*** Extracted material ***

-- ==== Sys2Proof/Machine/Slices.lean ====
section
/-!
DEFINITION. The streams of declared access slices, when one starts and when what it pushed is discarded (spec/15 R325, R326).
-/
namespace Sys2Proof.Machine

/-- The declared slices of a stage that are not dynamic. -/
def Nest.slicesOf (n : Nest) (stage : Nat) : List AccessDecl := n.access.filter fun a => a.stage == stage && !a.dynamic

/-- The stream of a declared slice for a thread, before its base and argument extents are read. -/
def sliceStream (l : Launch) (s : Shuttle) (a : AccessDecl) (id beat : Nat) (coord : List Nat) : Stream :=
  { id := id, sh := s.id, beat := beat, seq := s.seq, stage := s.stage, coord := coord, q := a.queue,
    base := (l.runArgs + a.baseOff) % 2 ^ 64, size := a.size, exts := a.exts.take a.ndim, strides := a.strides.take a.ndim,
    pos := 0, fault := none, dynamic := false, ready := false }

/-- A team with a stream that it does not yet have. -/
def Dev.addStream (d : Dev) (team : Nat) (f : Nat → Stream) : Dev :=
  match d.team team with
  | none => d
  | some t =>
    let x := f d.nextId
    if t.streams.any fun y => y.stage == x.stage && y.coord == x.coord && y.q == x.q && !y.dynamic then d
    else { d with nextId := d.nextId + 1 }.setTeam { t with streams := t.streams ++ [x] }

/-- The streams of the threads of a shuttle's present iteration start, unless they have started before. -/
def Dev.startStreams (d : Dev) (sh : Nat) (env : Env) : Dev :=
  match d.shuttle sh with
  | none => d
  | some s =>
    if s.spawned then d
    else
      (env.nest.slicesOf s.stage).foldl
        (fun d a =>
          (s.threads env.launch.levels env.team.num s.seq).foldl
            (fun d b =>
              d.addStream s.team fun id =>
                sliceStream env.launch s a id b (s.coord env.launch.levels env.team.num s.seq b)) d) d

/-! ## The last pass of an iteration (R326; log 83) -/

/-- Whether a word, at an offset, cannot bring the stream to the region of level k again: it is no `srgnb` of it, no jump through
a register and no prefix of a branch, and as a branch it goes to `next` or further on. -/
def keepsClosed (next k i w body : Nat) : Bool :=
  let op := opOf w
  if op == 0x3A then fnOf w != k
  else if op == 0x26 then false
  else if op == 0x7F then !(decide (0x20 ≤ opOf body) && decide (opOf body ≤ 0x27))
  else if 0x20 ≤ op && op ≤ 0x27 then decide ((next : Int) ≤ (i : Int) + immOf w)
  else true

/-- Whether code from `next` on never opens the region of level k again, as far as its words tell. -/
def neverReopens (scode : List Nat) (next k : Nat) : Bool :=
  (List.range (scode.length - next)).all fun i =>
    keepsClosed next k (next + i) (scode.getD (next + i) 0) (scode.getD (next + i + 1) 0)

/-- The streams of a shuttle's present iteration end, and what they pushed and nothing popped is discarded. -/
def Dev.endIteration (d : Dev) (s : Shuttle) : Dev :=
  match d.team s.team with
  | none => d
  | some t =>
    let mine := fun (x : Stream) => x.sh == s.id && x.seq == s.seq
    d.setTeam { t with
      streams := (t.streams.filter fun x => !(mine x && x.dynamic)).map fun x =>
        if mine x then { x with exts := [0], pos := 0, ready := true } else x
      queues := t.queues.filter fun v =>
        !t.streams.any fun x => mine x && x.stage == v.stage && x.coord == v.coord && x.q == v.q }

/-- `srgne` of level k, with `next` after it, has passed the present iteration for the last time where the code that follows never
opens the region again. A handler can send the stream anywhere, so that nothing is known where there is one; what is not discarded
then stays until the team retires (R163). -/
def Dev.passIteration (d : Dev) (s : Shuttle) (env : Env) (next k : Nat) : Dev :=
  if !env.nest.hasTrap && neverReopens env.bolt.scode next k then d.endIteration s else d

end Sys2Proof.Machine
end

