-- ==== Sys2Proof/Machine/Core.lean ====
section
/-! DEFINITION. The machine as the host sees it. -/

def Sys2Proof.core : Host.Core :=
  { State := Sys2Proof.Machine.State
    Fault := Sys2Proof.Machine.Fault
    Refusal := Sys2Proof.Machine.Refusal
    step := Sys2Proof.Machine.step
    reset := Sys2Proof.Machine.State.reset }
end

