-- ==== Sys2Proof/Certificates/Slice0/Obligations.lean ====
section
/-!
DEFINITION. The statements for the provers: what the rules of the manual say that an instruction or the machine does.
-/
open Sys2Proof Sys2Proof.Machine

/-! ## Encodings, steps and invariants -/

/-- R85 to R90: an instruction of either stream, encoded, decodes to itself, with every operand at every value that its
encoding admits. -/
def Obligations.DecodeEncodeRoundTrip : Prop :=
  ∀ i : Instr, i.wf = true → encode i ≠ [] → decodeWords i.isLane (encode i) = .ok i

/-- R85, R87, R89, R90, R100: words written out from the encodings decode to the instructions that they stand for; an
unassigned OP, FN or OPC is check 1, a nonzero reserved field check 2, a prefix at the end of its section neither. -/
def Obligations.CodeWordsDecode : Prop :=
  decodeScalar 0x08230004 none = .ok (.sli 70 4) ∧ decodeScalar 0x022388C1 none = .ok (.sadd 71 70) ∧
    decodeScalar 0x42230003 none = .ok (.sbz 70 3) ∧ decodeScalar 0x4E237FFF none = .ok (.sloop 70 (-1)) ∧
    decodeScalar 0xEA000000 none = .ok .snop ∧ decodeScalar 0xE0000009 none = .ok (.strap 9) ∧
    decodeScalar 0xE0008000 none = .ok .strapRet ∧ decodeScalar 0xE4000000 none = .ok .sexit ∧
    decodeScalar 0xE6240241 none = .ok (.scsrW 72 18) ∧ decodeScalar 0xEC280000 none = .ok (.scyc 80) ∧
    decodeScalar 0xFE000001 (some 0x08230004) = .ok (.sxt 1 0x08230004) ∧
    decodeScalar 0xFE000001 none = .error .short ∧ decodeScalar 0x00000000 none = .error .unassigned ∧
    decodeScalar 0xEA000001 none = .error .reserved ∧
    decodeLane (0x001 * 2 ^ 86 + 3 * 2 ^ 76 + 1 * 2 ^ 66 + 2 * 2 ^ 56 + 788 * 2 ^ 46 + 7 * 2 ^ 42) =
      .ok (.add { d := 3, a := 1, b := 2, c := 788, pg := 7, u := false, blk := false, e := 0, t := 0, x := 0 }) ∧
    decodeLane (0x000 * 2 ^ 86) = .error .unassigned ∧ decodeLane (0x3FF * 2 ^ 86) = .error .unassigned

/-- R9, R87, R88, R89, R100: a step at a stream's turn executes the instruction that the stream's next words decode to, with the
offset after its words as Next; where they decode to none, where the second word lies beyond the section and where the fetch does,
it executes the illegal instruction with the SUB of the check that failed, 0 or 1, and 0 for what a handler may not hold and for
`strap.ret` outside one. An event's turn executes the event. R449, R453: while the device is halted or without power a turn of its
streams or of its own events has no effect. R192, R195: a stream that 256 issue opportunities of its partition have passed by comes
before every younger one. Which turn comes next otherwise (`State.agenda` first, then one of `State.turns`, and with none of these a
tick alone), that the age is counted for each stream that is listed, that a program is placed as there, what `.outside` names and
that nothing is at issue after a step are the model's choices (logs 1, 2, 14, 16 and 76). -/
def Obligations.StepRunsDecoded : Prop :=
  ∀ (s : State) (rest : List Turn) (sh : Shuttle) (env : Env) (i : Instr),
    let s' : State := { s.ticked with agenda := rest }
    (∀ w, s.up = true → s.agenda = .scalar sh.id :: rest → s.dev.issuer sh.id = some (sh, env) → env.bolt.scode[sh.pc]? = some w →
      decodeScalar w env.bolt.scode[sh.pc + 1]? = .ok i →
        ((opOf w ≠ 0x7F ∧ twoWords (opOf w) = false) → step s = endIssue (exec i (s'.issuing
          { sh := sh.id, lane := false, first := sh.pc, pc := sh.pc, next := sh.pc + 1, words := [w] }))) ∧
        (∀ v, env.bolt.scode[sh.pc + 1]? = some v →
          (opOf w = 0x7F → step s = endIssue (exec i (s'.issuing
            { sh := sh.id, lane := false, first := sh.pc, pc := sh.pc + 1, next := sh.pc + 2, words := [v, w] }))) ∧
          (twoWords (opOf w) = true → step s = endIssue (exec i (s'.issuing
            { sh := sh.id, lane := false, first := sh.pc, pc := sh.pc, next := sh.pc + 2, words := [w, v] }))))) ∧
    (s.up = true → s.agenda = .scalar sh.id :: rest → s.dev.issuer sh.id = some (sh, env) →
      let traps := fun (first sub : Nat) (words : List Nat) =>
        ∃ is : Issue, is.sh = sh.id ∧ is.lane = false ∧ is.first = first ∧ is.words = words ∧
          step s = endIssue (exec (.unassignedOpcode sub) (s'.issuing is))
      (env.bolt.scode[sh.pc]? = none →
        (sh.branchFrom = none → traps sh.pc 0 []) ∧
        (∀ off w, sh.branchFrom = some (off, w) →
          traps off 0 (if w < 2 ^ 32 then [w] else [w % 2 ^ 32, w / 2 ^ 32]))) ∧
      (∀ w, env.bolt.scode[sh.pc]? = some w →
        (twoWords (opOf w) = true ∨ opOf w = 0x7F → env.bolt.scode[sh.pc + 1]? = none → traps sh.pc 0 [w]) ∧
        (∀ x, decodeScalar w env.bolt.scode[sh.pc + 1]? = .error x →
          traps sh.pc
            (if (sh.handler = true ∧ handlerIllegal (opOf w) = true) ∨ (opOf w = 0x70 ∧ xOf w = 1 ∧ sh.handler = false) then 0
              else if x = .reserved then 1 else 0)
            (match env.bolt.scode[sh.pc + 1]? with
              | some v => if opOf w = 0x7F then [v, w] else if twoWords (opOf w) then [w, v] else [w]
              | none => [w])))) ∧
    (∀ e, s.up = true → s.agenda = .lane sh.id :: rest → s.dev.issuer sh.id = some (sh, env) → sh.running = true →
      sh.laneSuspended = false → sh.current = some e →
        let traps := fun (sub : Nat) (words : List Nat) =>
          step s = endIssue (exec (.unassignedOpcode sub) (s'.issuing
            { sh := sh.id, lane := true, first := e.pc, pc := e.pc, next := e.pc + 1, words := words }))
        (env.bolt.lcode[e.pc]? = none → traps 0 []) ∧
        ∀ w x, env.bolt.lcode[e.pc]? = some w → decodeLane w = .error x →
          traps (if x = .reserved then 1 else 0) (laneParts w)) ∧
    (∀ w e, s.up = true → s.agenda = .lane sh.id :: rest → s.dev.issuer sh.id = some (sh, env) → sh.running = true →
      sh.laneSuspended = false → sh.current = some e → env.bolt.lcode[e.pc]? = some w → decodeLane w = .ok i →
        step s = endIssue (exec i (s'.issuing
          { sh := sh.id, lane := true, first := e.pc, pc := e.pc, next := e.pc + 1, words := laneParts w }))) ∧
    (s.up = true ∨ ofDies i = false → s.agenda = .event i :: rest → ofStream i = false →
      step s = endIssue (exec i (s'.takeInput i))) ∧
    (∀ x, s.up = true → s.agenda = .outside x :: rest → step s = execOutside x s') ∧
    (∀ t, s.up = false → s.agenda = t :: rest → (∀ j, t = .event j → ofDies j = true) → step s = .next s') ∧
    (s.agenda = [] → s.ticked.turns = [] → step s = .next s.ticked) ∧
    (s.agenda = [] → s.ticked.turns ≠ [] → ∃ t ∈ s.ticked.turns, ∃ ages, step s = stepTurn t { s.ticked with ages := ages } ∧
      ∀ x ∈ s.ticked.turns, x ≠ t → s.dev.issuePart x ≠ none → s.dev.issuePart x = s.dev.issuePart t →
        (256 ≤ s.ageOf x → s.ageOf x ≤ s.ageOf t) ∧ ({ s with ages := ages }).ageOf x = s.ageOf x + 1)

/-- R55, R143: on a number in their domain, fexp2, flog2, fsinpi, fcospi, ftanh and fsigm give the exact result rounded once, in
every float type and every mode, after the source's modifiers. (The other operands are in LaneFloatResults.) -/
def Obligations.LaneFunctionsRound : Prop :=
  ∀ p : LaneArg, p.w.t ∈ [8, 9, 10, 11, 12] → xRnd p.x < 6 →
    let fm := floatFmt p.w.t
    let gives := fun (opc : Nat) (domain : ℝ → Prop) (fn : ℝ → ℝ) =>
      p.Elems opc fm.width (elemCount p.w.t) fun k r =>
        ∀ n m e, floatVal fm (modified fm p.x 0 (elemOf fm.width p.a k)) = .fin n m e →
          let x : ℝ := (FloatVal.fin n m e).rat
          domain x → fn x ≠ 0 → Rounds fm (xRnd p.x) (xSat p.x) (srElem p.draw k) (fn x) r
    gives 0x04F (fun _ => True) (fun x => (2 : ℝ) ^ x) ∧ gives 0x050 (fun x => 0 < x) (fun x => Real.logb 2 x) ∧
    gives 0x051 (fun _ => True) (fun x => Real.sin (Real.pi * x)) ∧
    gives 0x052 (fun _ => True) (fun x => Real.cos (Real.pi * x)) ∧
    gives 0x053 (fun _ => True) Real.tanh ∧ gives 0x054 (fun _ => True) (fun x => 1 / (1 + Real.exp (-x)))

***

* Problem requirements *
When the line with "def Obligations.LaneFunctionsRound : Prop" is reached in the data above, start copying there, and copy each line exactly until the line with "domain x → fn" has been copied; copy nothing else.

* Reply *
def Obligations.LaneFunctionsRound : Prop :=
  ∀ p : LaneArg, p.w.t ∈ [8, 9, 10, 11, 12] → xRnd p.x < 6 →
    let fm := floatFmt p.w.t
    let gives := fun (opc : Nat) (domain : ℝ → Prop) (fn : ℝ → ℝ) =>
      p.Elems opc fm.width (elemCount p.w.t) fun k r =>
        ∀ n m e, floatVal fm (modified fm p.x 0 (elemOf fm.width p.a k)) = .fin n m e →
          let x : ℝ := (FloatVal.fin n m e).rat
          domain x → fn x ≠ 0 → Rounds fm (xRnd p.x) (xSat p.x) (srElem p.draw k) (fn x) r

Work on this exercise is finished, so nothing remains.